[Start of section]

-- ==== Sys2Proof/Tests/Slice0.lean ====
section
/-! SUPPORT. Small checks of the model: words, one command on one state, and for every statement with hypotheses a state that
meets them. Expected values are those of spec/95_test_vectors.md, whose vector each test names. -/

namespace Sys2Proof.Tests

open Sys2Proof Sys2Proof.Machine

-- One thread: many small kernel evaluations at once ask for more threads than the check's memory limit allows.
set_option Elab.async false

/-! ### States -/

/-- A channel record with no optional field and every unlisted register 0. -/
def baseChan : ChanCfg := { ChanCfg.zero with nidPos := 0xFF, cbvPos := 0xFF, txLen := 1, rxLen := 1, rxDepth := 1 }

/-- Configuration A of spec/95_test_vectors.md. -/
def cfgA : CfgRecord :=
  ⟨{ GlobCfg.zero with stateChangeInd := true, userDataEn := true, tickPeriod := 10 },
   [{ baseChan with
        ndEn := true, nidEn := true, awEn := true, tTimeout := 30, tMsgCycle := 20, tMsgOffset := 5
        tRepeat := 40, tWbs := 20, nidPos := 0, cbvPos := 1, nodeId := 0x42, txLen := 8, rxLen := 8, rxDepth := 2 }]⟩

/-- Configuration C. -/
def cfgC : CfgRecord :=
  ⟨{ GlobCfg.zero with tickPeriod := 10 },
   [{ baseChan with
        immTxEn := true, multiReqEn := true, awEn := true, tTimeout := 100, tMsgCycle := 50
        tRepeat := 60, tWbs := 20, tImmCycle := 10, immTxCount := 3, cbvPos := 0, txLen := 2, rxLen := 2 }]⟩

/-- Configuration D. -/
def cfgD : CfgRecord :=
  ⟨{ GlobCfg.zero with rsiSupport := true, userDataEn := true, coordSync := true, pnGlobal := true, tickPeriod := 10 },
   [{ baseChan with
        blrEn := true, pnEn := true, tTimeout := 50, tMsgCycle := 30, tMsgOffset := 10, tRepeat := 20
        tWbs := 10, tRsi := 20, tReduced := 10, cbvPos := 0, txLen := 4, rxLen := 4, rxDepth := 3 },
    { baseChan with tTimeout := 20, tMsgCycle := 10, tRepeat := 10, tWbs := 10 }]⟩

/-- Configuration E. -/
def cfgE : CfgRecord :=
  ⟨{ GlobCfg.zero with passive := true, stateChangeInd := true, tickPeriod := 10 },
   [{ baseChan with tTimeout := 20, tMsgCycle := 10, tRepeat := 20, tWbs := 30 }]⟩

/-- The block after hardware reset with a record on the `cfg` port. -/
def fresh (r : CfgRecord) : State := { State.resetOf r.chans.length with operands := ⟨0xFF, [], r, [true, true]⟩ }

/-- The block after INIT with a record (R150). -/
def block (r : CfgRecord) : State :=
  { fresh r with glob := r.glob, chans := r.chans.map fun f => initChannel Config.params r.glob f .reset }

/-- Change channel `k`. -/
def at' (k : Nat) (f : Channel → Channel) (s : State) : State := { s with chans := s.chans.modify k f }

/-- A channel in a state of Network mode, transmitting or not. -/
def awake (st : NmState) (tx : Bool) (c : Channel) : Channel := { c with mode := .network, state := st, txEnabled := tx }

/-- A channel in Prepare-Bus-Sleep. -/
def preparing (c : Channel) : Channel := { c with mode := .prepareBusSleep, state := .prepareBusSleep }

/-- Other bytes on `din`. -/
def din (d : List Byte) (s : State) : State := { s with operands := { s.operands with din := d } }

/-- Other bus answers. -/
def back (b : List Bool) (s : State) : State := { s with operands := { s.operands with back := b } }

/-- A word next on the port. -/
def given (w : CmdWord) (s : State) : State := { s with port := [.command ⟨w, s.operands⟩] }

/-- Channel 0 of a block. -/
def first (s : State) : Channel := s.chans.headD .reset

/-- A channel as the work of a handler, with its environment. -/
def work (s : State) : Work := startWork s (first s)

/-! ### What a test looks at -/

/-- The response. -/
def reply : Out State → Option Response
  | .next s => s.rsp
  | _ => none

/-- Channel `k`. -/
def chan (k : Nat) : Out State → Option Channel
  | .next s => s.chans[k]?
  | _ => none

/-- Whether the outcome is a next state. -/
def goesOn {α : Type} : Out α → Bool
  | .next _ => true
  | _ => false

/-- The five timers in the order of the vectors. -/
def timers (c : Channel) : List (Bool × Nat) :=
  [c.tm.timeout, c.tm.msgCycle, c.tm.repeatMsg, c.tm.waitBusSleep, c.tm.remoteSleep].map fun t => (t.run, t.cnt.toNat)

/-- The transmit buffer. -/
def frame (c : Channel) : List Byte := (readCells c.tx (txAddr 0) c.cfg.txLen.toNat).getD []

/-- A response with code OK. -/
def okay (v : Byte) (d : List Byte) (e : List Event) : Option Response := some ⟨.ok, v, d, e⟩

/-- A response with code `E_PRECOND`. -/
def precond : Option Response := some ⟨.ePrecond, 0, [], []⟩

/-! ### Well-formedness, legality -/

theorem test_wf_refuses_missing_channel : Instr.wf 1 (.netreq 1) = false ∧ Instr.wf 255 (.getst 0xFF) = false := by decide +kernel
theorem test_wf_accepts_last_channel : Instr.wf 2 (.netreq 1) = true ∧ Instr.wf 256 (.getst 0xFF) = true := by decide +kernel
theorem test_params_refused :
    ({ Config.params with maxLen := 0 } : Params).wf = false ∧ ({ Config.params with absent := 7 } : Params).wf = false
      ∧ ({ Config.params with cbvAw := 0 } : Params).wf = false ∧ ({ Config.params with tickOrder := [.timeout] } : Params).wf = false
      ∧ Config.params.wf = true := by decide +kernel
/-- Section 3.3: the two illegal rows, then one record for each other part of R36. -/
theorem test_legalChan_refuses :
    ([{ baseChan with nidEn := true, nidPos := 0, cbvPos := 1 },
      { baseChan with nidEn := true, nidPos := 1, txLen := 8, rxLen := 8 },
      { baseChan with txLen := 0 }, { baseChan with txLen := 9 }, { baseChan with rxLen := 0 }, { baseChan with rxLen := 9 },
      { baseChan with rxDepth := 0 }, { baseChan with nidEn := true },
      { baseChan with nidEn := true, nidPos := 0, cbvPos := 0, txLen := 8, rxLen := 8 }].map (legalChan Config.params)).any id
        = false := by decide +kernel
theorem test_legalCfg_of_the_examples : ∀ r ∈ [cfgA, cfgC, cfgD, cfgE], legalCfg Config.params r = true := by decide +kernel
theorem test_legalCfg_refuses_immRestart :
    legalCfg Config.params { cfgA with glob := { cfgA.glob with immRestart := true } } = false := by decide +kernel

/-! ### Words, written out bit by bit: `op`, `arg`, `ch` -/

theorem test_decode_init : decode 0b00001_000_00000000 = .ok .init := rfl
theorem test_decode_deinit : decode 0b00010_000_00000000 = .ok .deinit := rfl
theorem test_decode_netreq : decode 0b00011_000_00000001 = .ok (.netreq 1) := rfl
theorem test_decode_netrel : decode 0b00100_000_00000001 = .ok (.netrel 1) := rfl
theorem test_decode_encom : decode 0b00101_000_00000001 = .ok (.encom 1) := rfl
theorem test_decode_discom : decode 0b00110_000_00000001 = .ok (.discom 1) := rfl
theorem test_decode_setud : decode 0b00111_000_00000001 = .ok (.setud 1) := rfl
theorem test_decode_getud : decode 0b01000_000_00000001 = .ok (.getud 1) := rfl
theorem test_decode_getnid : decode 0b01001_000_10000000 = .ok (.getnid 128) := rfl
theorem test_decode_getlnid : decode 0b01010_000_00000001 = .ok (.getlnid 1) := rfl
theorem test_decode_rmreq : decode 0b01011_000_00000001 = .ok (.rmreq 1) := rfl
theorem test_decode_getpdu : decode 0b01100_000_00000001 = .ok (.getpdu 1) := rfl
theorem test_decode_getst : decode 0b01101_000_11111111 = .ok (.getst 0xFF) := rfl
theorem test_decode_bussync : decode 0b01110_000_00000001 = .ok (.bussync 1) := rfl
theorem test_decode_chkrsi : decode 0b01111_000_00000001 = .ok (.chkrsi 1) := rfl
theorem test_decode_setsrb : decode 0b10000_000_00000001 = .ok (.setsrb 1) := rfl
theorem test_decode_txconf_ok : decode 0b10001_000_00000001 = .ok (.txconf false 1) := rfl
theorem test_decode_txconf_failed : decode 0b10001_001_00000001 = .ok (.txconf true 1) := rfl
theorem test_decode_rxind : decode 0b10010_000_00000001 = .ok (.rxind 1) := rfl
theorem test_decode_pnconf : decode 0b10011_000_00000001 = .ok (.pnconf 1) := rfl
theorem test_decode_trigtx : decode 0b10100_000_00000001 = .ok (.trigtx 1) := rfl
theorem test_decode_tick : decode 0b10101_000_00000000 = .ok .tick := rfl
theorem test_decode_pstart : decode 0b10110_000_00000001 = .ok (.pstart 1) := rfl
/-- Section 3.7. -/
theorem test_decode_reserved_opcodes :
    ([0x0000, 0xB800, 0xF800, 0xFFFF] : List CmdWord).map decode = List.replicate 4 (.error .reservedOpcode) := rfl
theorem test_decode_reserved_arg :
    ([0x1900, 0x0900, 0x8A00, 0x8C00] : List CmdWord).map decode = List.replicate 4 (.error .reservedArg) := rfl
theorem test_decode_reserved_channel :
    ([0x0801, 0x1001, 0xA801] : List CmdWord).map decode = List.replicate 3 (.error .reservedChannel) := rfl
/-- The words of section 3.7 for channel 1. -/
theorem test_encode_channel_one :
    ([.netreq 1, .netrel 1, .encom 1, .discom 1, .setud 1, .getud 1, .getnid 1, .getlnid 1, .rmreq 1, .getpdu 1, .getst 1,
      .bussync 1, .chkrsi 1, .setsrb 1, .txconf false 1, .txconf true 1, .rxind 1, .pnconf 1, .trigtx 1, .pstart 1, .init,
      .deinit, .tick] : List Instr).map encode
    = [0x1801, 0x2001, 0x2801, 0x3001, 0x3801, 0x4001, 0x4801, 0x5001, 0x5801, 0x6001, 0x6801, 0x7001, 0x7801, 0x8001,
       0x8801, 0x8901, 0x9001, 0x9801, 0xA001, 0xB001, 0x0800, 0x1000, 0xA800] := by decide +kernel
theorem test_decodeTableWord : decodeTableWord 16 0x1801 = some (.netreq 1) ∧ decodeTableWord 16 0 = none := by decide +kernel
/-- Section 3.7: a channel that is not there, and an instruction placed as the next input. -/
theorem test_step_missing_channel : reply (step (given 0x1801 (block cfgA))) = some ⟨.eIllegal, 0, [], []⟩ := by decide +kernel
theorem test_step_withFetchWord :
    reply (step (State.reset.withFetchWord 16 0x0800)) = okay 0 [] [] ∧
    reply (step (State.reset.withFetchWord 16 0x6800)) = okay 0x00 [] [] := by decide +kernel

[End of section]

All lines in the listing above between the line with "### Words, written" and the line with "theorem test_decode_deinit : decode", inclusive, should be set down exactly, and no line outside that range.

/-! ### Words, written out bit by bit: `op`, `arg`, `ch` -/

theorem test_decode_init : decode 0b00001_000_00000000 = .ok .init := rfl
theorem test_decode_deinit : decode 0b00010_000_00000000 = .ok .deinit := rfl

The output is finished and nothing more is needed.